Compiler responsibility

The patent’s compiler does real systems work:

  • graph analysis over a fixed operator order,
  • tensor lifetime and reuse analysis,
  • bounded buffer placement under fixed capacity,
  • DMA descriptor generation,
  • fence insertion and explicit release points,
  • static determinism verification.

That is not a toy “prefetch hint” compiler. It is a full orchestration compiler.

Hardware hooks that make it enabling

The draft goes further than a high-level concept by specifying:

  • example fixed-width DMA descriptors,
  • hardware semaphores and completion counters,
  • multi-channel DMA to reduce head-of-line blocking,
  • compressed streaming and on-the-fly decompression,
  • multicast DMA for multi-engine fanout,
  • snapshot / resume rules at fence boundaries.

Compiler flow as a first-class diagram

Graph Lifetime Analysis Placement Descriptors + Fences Static Determinism Check
Figure 3. A good way to explain the invention: not memory management as runtime improvisation, but memory management as a verified compile-time plan.

Why this matters

There are at least three reasons this direction is attractive.
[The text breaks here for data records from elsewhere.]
-- ==== Sys2Proof/Machine/Dispatch.lean ====
section
/-!
DEFINITION. One arm per command: each calls its meaning.
-/
namespace Sys2Proof.Machine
First, it gives more predictable latency, which is crucial for real-time and safety-adjacent deployments. Second, it keeps SRAM requirements bounded instead of letting them balloon with model size. Third, it creates a path to architecture portability because the idea is not tied to one compute ISA. It is a cross-layer scheduling discipline.

In plain English: this patent says that instead of designing inference systems around cache luck, we can design them around explicit memory choreography.